(EXTRACTED INFORMATION Opens)

-- ==== Sys2Proof/Machine/Domains.lean ====
section
/-! DEFINITION. The switched domains and their power-up (14 R406, R411, R412), requests for a power state and
what defers them (14 R405, R408; 16 R460), and the module fan (14 R416 to R418). -/

namespace Sys2Proof.Machine

/-! The fan check (14 R417, R418). -/

/-- RPM for a tach period of `cp` cycles: 60 s over twice the period. -/
def fanSpeed (cp : Nat) : BitVec 16 := BitVec.ofNat 16 (Nat.min 0xFFFF (if cp = 0 then 0xFFFF else 12000000000 / cp))

/-- FAN_TACH_EDGE: an edge ends the check and marks the fan running. A gap of more than 2 s starts the count to
the end of FAN_FAIL afresh. -/
def execFanTachEdge (s : State) : Host.Outcome State Fault Refusal :=
  .next (if s.pwr.fanStopped || !s.sysOn 79 then s
    else
      let gap := match s.pwr.fanEdge with | some t => s.cref - t | none => 2 * ms 1000 + 1
      let rpm := match s.pwr.fanEdge with | some t => fanSpeed (s.cref - t) | none => s.pwr.fanRpm
      let runs := decide (30 ≤ s.fanDuty)
      s.modPwr fun p => { p with
        fanEdge := some s.cref, fanRpm := rpm, fanSeq := .idle, fanKicks := 0#2, fanRunning := runs
        fanGoodSince := if decide (2 * ms 1000 < gap) then s.cref else p.fanGoodSince })

/-- FAN_FAIL is raised and stands; the 10 s to its end run from here at the earliest. -/
def State.fanFails (s : State) : State :=
  (s.modPwr fun p => { p with fanFail := true, fanSeq := .idle, fanRunning := false, fanGoodSince := s.cref }).raiseCond 1109 true

/-- FAN_WINDOW_EXPIRY: a window closes after 2 s without an edge; after the third kick it raises FAN_FAIL. -/
def execFanWindowExpiry (s : State) : Host.Outcome State Fault Refusal :=
  .next (if s.pwr.fanSeq ≠ FanSeq.window || decide (s.cref < s.pwr.fanSeqAt + 2 * ms 1000) then s
    else if s.pwr.fanKicks = 3#2 then s.fanFails
    else s.modPwr fun p => { p with fanSeq := .kick, fanSeqAt := s.cref, fanKicks := p.fanKicks + 1#2 })

/-- FAN_KICK_END: after 1 s a new window opens at the commanded drive. -/
def execFanKickEnd (s : State) : Host.Outcome State Fault Refusal :=
  .next (if s.pwr.fanSeq = FanSeq.kick && decide (s.pwr.fanSeqAt + ms 1000 ≤ s.cref)
    then s.modPwr fun p => { p with fanSeq := .window, fanSeqAt := s.cref } else s)

/-- FAN_TACH_TIMEOUT: a running fan has given no edge for 2 s. -/
def execFanTachTimeout (s : State) : Host.Outcome State Fault Refusal :=
  .next (if s.pwr.fanRunning && s.pwr.fanEdge.any (fun t => decide (t + 2 * ms 1000 ≤ s.cref)) then s.fanFails else s)

/-- FAN_FAIL_CLEAR: 10 s with no gap longer than 2 s. The drive returns to FAN_MODE. -/
def execFanFailClear (s : State) : Host.Outcome State Fault Refusal :=
  .next (if s.pwr.fanFail && decide (s.pwr.fanGoodSince + 10 * ms 1000 ≤ s.cref) && s.pwr.fanEdge.any (fun t => decide (s.cref ≤ t + 2 * ms 1000))
    then ((s.modPwr fun p => { p with fanFail := false }).raiseCond 1109 false).fanEval else s)

/-- TEMP_SAMPLE (03 R77, 14 R414), after which the curve of the fan follows. -/
def execTempSample (d : Die) (t0 t1 t2 t3 : BitVec 16) (s : State) : Host.Outcome State Fault Refusal :=
  .next (s.tempSample d t0 t1 t2 t3).fanEval

/-! Domains (14 R411, R412). -/

/-- A domain is marked on or off, and no longer on its way. -/
def State.setPd (s : State) (k : Nat) (on : Bool) : State :=
  s.modPwr fun p => { p with
    pdOn := setBitW p.pdOn k on, pdRamp := setBitW p.pdRamp k false, pdWait := setBitW p.pdWait k false
    pdFrom := p.pdFrom.filter fun e => e.1 ≠ k }

/-- What of an axis does not belong to its domain: the driver die, whose domain is the bank's, and the fields that only
power-on resets. -/
def Axis.unpowered (a : Axis) : Axis :=
  { gdr := { latches := a.gdr.latches, gates := a.gdr.gates, bstOk := a.gdr.bstOk, bstEw := a.gdr.bstEw,
             softRun := a.gdr.softRun, softCode := a.gdr.softCode, softAt := a.gdr.softAt }
    sns := { ofsIn := a.sns.ofsIn, ofsBadIn := a.sns.ofsBadIn }
    ch := { calDone := a.ch.calDone }
    clu := { recoverCnt := a.clu.recoverCnt, lastEngine := a.clu.lastEngine, lastCause := a.clu.lastCause } }

/-- The sources of an axis whose condition lasts lose it. -/
def State.axisCondsOff (s : State) (n : AxisId) : State :=
  ((s.raiseCond (axisSrc n 7) false).raiseCond (axisSrc n 14) false).raiseCond (1152 + n.val) false

/-- An axis domain goes off: its gates are held off, its counter stops, and all that it holds is lost. -/
def State.axisDown (s : State) (n : AxisId) : State :=
  if !s.axOn n then s.setPd n.val false
  else
    let s := s.counterStop n
    let s := (s.setPd n.val false).forceGates n
    let s := (s.modAx n Axis.unpowered).clearCluster n
    (({ s with posts := s.posts.filter fun p => p.to_ ≠ n }).axisCondsOff n).settleLens n

/-- An axis domain comes on, zeroed: the vendor chain is loaded, and the axis is in HOLD, or in SAFE while a
reaction that holds it is outstanding (14 R407, 15 R426). The delay lines lock as the first axis comes on. -/
def State.axisUp (s : State) (n : AxisId) : State :=
  if s.axOn n || !s.hasAxis n then s.setPd n.val (s.hasAxis n)
  else
    let first := !s.present.any s.axOn
    let s := s.setPd n.val true
    let s := { s with clk := { s.clk with dll := s.clk.dll || (first && s.clk.pllp) } }
    let s := if s.clk.dll then s.raiseCond 1099 false else s
    let safe := s.outstanding n
    let s := s.modCh n fun c => { c with st := if safe then .safe else .hold, holdAt := some s.cref }
    let s := s.modSns n fun q => { q with frameAt := s.cref }
    s.loadVendor n

/-- The registers of a bank domain that was off: what Thimble holds, the lock and CLEAR_CNT stay. -/
def Bank.unpowered (k : Bank) : Bank := { k.afterReset with lock := k.lock }

/-- The driver die of an axis loses its calibration, its conversions and its frames with the bank's power. -/
def Axis.driverOff (a : Axis) : Axis :=
  { a with gdr := { a.gdr with bstOk := 0#3, bstEw := 0#3, softRun := false, gates := a.gdr.gates.map fun g => { g with soft := false } }
           sns := { a.sns with
             ofsIn := {}, ofsBadIn := 0#3, ofs := {}, ofsBad := 0#3, calRun := false, calShow := false, calReq := false
             conv := none, holdAt := none, laneS := [], laneI := [], statusWait := none, statusSent := none, statusAt := none
             drops := a.sns.dropsSeen, cmpActive := 0#3, vsOvf := false }
           ch := { a.ch with calDone := false } }

/-- The driver die of an axis takes the registers that the control die holds for it (log entry 19). -/
def Axis.driverOn (a : Axis) : Axis :=
  { a with gdr := { a.gdr with ctrlIn := a.gdr.ctrl, vdsIn := a.gdr.vdsCfg, softIn := a.gdr.softCfg }
           sns := { a.sns with cfgIn := a.sns.cfg, cmpIn := a.sns.cmp } }

/-- The lock bit of a bank's PLL. -/
def State.setCkl (s : State) (b : BankId) (on : Bool) : State :=
  { s with clk := { s.clk with ckl := setBitW s.clk.ckl b.val on } }

/-- A bank domain goes off: its gate enable is withdrawn and its driver die loses what it holds. -/
def State.bankDown (s : State) (b : BankId) : State :=
  if !s.bankOn b then s.setPd (64 + b.val) false
  else
    let s := ((s.setPd (64 + b.val) false).setCkl b false).evalGate b
    let s := (s.modBank b Bank.unpowered).forAxes (bankAxes b) fun n s => s.modAx n Axis.driverOff
    ([2, 3, 4, 5, 6].foldl (fun s j => s.raiseCond (bankSrc b j) false) s).fanEval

(EXTRACTED INFORMATION Closes)

● **ABOUT THIS TASK**
Wherever the line holding "the count to" falls in the entries above, copy exactly from it through the line holding "s.pwr.fanStopped || !s.sysOn 79 then s", inclusive, and add nothing.

● **REPLY TO THE TASK**
/-- FAN_TACH_EDGE: an edge ends the check and marks the fan running. A gap of more than 2 s starts the count to
the end of FAN_FAIL afresh. -/
def execFanTachEdge (s : State) : Host.Outcome State Fault Refusal :=
  .next (if s.pwr.fanStopped || !s.sysOn 79 then s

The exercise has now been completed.